23. As Re Pittortou makes clear, the joint owner who is effectively in the position of a surety for the other joint owner is not only entitled to be indemnified by the other joint owner in relation to the relevant debt but the right to an indemnity carries with it a proprietary right over the indemnifying party's share in the property. Thus, the party with the benefit of an equity of exoneration has not only a personal claim but is also a secured creditor in relation to that claim. This is significant as regards that person's other creditors. It is pointed out in footnote 6 to Halsbury's Laws, 5th ed., vol. 49, para. 1152 that there were dicta in some of the early cases on this subject suggesting that the right of exoneration should be postponed to the rights of other creditors but there is no support for this approach in later cases.
36. Re Chawda is a complicated decision on its facts and I do not think that much would be gained from analysing them in any great detail. Registrar Baister deals with the law in paragraphs 39 – 41 of his judgment which sets out a somewhat longer passage from Scott J's judgment than that cited by Morgan J in Day. In paragraph 42 he set out the submissions of Counsel for the Trustee which were said to be derived from Re Pittortou:
(a) the wife must have joined in a charge over jointly owned property;
(b) she must have done so for the purposes of the husband;
(c) the money must have been borrowed and applied for the benefit of the husband alone.

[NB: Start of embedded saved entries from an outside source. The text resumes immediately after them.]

theorem countP_part (n off m : Nat) : (List.range n).countP (fun x => decide (off ≤ x) && decide (x < off + m)) = min (off + m) n - min off n := by
  induction n with
  | zero => simp
  | succ n ih =>
    rw [List.range_succ, List.countP_append, ih, List.countP_singleton]
    split
    · rename_i h
      simp only [Bool.and_eq_true, decide_eq_true_eq] at h
      omega
    · rename_i h
      simp only [Bool.and_eq_true, decide_eq_true_eq] at h
      omega

/-- The bytes of a part of an extent are as many as the part is long. -/
theorem part_length (bs : List Byte) (off m : Nat) (h : off + m ≤ bs.length) :
    ((((List.range bs.length).zip bs).filter (fun x => decide (off ≤ x.1) && decide (x.1 < off + m))).map (·.2)).length = m := by
  have z : (((List.range bs.length).zip bs).map (·.1)) = List.range bs.length := List.map_fst_zip (by simp)
  have : ((List.range bs.length).zip bs).countP (fun x => decide (off ≤ x.1) && decide (x.1 < off + m)) = (List.range bs.length).countP (fun x => decide (off ≤ x) && decide (x < off + m)) := by
    have := List.countP_map (p := fun x => decide (off ≤ x) && decide (x < off + m)) (f := (·.1)) (l := (List.range bs.length).zip bs)
    rw [z] at this
    exact this.symm
  rw [List.length_map, ← List.countP_eq_length_filter, this, countP_part]
  omega

/-- An access between the LPDDR window and host memory fails. -/
theorem check_hole (s : State) (w : Who) (k : AccKind) (va n : Nat) (hw : w.untranslated = true) (h0 : 0x208000000000 ≤ va) (h1 : va + n ≤ hostBase) (hn : 0 < n) :
    s.check w k 1 (BitVec.ofNat 64 va) n = (s, .fail ordPhys 21) := by
  have hb : hostBase = 0x400000000000 := rfl
  have hv : (BitVec.ofNat 64 va).toNat = va := by simp only [BitVec.toNat_ofNat]; omega
  have ps : (List.range n).map (s.physAt w [] (BitVec.ofNat 64 va)) = List.replicate n Phys.unmapped := by
    rw [List.eq_replicate_iff]
    refine ⟨by simp, fun p hp => ?_⟩
    obtain ⟨i, hi, rfl⟩ := List.mem_map.mp hp
    have hi := List.mem_range.mp hi
    have e : (va + i) % 2 ^ 64 = va + i := by omega
    simp only [State.physAt, hw, if_true, hv, e, State.decodePa]
    rw [if_neg (by omega), if_neg (by omega), if_neg (by omega), if_neg (by simp only [lpddrBase]; omega), if_neg (by omega), if_pos (by omega)]
  have bad : ¬(decide (2 ^ 48 ≤ va) || decide (2 ^ 48 < va + n)) = true := by simp; omega
  have pc : s.physCheck w k (List.replicate n Phys.unmapped) = some (ordPhys, 21) := by
    simp only [State.physCheck]
    simp [State.nowhere]
    omega
  unfold State.check
  simp only [hw, if_true, hv, Nat.mod_one, bne_self_eq_false, ps, Bool.false_eq_true, if_false, pc]
  rw [if_neg bad]

theorem putAll_hole (s : State) (w : Who) (va : Nat) (bs : List Byte) (hw : w.untranslated = true) (h0 : 0x208000000000 ≤ va) (h1 : va + bs.length ≤ hostBase) (hn : 0 < bs.length) :
    (s.putAll w va bs).1 = s ∧ (s.putAll w va bs).2.waits = false ∧ (s.putAll w va bs).2.err ≠ 0 := by
  have hb : hostBase = 0x400000000000 := rfl
  have go : ∀ (gs : List (Nat × Nat)) (t : Taken), (∀ g ∈ gs, va ≤ g.1 ∧ g.1 + g.2 ≤ va + bs.length ∧ 0 < g.2) → t.data = (List.range bs.length).zip bs → t.waits = false →
      let r := gs.foldl (fun (r : State × Taken) g =>
        let off := 0 + (g.1 - va)
        let bs := (r.2.data.filter (fun x => decide (off ≤ x.1) && decide (x.1 < off + g.2))).map (·.2)
        if bs.length = g.2 then
          let q := r.1.sideStore w false g.1 bs
          match q.2 with
          | .ok _ => (q.1, r.2)
          | .err c => (q.1, r.2.fault c g.1)
          | .wait => (q.1, { r.2 with waits := true })
        else r) (s, t)
      r.1 = s ∧ r.2.waits = false ∧ (t.err ≠ 0 ∨ gs ≠ [] → r.2.err ≠ 0) := by
    intro gs
    induction gs with
    | nil => exact fun t _ _ w => ⟨rfl, w, fun h => h.elim id (fun h => absurd rfl h)⟩
    | cons g gs ih =>
      intro t hg ht w0
      obtain ⟨a, b, c⟩ := hg g (List.mem_cons_self ..)
      rw [List.foldl_cons]
      dsimp only
      have hl := part_length bs (0 + (g.1 - va)) g.2 (by omega)
      rw [← ht] at hl
      rw [if_pos hl]
      generalize ((t.data.filter (fun x => decide (0 + (g.1 - va) ≤ x.1) && decide (x.1 < 0 + (g.1 - va) + g.2))).map (·.2)) = cs at hl
      have e : s.sideStore w false g.1 cs = (s, .err 21) := by
        simp only [State.sideStore, Bool.false_eq_true, if_false, State.engStore, check_hole s w .store g.1 cs.length hw (by omega) (by omega) (by omega)]
      rw [e]
      have f : (t.fault 21 g.1).waits = false ∧ (t.fault 21 g.1).data = t.data ∧ (t.fault 21 g.1).err ≠ 0 := by
        unfold Taken.fault
        split
        · exact ⟨w0, rfl, by simp⟩
        · exact ⟨w0, rfl, ‹_›⟩
      have := ih (t.fault 21 g.1) (fun x hx => hg x (List.mem_cons_of_mem _ hx)) (f.2.1.trans ht) f.1
      exact ⟨this.1, this.2.1, fun _ => this.2.2 (.inl f.2.2)⟩
  have sg : ∀ g ∈ segs va bs.length, va ≤ g.1 ∧ g.1 + g.2 ≤ va + bs.length ∧ 0 < g.2 := by
    intro g hg
    simp only [segs, List.mem_map, List.mem_range] at hg
    obtain ⟨i, hi, rfl⟩ := hg
    dsimp only
    split <;> omega
  have ne : segs va bs.length ≠ [] := by
    intro e
    have := congrArg List.length e
    simp only [segs, List.length_map, List.length_range, List.length_nil] at this
    omega
  have := go (segs va bs.length) { Taken.none with data := (List.range bs.length).zip bs } sg rfl rfl
  exact ⟨this.1, this.2.1, this.2.2 (.inr ne)⟩

/-- Parts of which the first is no empty one cannot be written there. -/
theorem putParts_hole (s : State) (w : Who) (base : Nat) (p : Nat × List Byte) (ps : List (Nat × List Byte)) (hw : w.untranslated = true) (h0 : 0x208000000000 ≤ base) (hn : 0 < p.2.length)
    (h1 : ∀ q ∈ p :: ps, base + q.1 + q.2.length ≤ hostBase ∧ (q.2 = [] → q.1 % 128 = 0) ∧ base % 128 = 0) :
    (s.putParts w base (p :: ps)).1 = s ∧ (s.putParts w base (p :: ps)).2.waits = false ∧ (s.putParts w base (p :: ps)).2.err ≠ 0 := by
  have one (q : Nat × List Byte) (hq : q ∈ p :: ps) : (s.putAll w (base + q.1) q.2).1 = s ∧ (s.putAll w (base + q.1) q.2).2.waits = false ∧ (q.2 ≠ [] → (s.putAll w (base + q.1) q.2).2.err ≠ 0) := by
    obtain ⟨a, b, c⟩ := h1 q hq
    by_cases e : q.2 = []
    · have z : segs (base + q.1) 0 = [] := by
        have := b e
        unfold segs
        rw [show ((base + q.1) % 128 + 0 + 127) / 128 = 0 by omega]
        rfl
      simp only [State.putAll, e, List.length_nil, State.land, z, List.foldl_nil]
      exact ⟨trivial, rfl, fun h => absurd rfl h⟩
    · have := putAll_hole s w (base + q.1) q.2 hw (by omega) a (List.length_pos_iff.mpr e)
      exact ⟨this.1, this.2.1, fun _ => this.2.2⟩
  have go : ∀ (qs : List (Nat × List Byte)) (t : Taken), (∀ q ∈ qs, q ∈ p :: ps) → t.waits = false → t.err ≠ 0 →
      let f := qs.foldl (fun (r : State × Taken) p =>
        let q := r.1.putAll w (base + p.1) p.2
        (q.1, { r.2 with err := if r.2.err = 0 then q.2.err else r.2.err, addr := if r.2.err = 0 then q.2.addr else r.2.addr, waits := r.2.waits || q.2.waits })) (s, t)
      f.1 = s ∧ f.2.waits = false ∧ f.2.err ≠ 0 := by
    intro qs
    induction qs with
    | nil => exact fun t _ a b => ⟨rfl, a, b⟩
    | cons q qs ih =>
      intro t hq a b
      obtain ⟨o1, o2, -⟩ := one q (hq q (List.mem_cons_self ..))
      rw [List.foldl_cons]
      dsimp only
      rw [o1, o2, if_neg b]
      exact ih _ (fun x hx => hq x (List.mem_cons_of_mem _ hx)) (by simp [a]) b
  obtain ⟨o1, o2, o3⟩ := one p (List.mem_cons_self ..)
  unfold State.putParts
  rw [List.foldl_cons]
  dsimp only
  rw [o1]
  exact go ps _ (fun q hq => List.mem_cons_of_mem _ hq) (by simp [o2, Taken.none]) (o3 (List.length_pos_iff.mp hn))
-- ## Images

/-- A state that reads of host memory have led to: calm, its memory and launches, and all that no access changes but the numbers given out, as they were. -/
structure ReadFrom (s t : State) : Prop where
  calm : Calm t
  keeps : t.readKeeps = s.readKeeps
  cores : t.cores = s.cores
  um : t.um = s.um
  ctab : t.ctab = s.ctab
  ctxroot : t.ctxroot = s.ctxroot
  images : t.images = s.images
  imap : t.imap = s.imap
  bazaar : t.bazaar = s.bazaar
  regions : t.regions = s.regions

theorem ReadFrom.refl {s : State} (h : Calm s) : ReadFrom s s := ⟨h, rfl, rfl, rfl, rfl, rfl, rfl, rfl, rfl, rfl⟩
theorem ReadFrom.trans {s t u : State} (a : ReadFrom s t) (b : ReadFrom t u) : ReadFrom s u :=
  ⟨b.calm, b.keeps.trans a.keeps, b.cores.trans a.cores, b.um.trans a.um, b.ctab.trans a.ctab, b.ctxroot.trans a.ctxroot, b.images.trans a.images, b.imap.trans a.imap, b.bazaar.trans a.bazaar, b.regions.trans a.regions⟩
theorem ReadFrom.mem {s t : State} (h : ReadFrom s t) : t.mem = s.mem := congrArg Prod.fst h.keeps
theorem ReadFrom.launches {s t : State} (h : ReadFrom s t) : t.launches = s.launches := congrArg Prod.snd h.keeps
theorem ReadFrom.of {s t : State} (c : Calm t) (k : t.readKeeps = s.readKeeps) (m : s.MemSide t) : ReadFrom s t :=
  ⟨c, k, by rw [m], by rw [m], by rw [m], by rw [m], by rw [m], by rw [m], by rw [m], by rw [m]⟩
theorem ReadFrom.uids {s t : State} (h : ReadFrom s t) (n : Nat) : ReadFrom s { t with uids := n } :=
  ⟨h.calm.of rfl h.calm.leases (fun _ h => h), h.keeps, h.cores, h.um, h.ctab, h.ctxroot, h.images, h.imap, h.bazaar, h.regions⟩

/-- Bytes of an extent are within host memory. -/
def inHost (va n : Nat) : Prop := hostBase ≤ va ∧ va + n ≤ hostBase + 2 ^ 36 ∧ (0 < n ∨ va % 128 = 0)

The transactions which I have outlined above have to been seen in the context of the Chawdas functioning as a family unit as many, perhaps even most, modern families do. (I note here the relevance of changing social conditions mentioned by Walton J in the passage from Hall vHall [1911] 1 Ch 487 cited by Scott J in Re Pittortou.) Mrs Chawda herself confirmed in general terms that she and her husband operated as a single unit.
It seems to me that in circumstances in which a husband and wife operate as the Chawdas have, pooling their earnings and profits, administering their financial affairs jointly and enjoying together a prosperous life, if not an extravagant one such as that of the Pagets, it is as unattractive as it is artificial for one of them to take the benefits while at the same time seeking to enforce an individual right in one respect only to the disadvantage of the other spouse (or in this case his creditors).
Discussion
A person who mortgages his property to secure the debt of another stands in the relation of guarantor towards the person whose debt is thus secured, and is entitled to be exonerated by the principal debtor. This principle also applies where jointly owned property is charged to secure the indebtedness of one co-owner.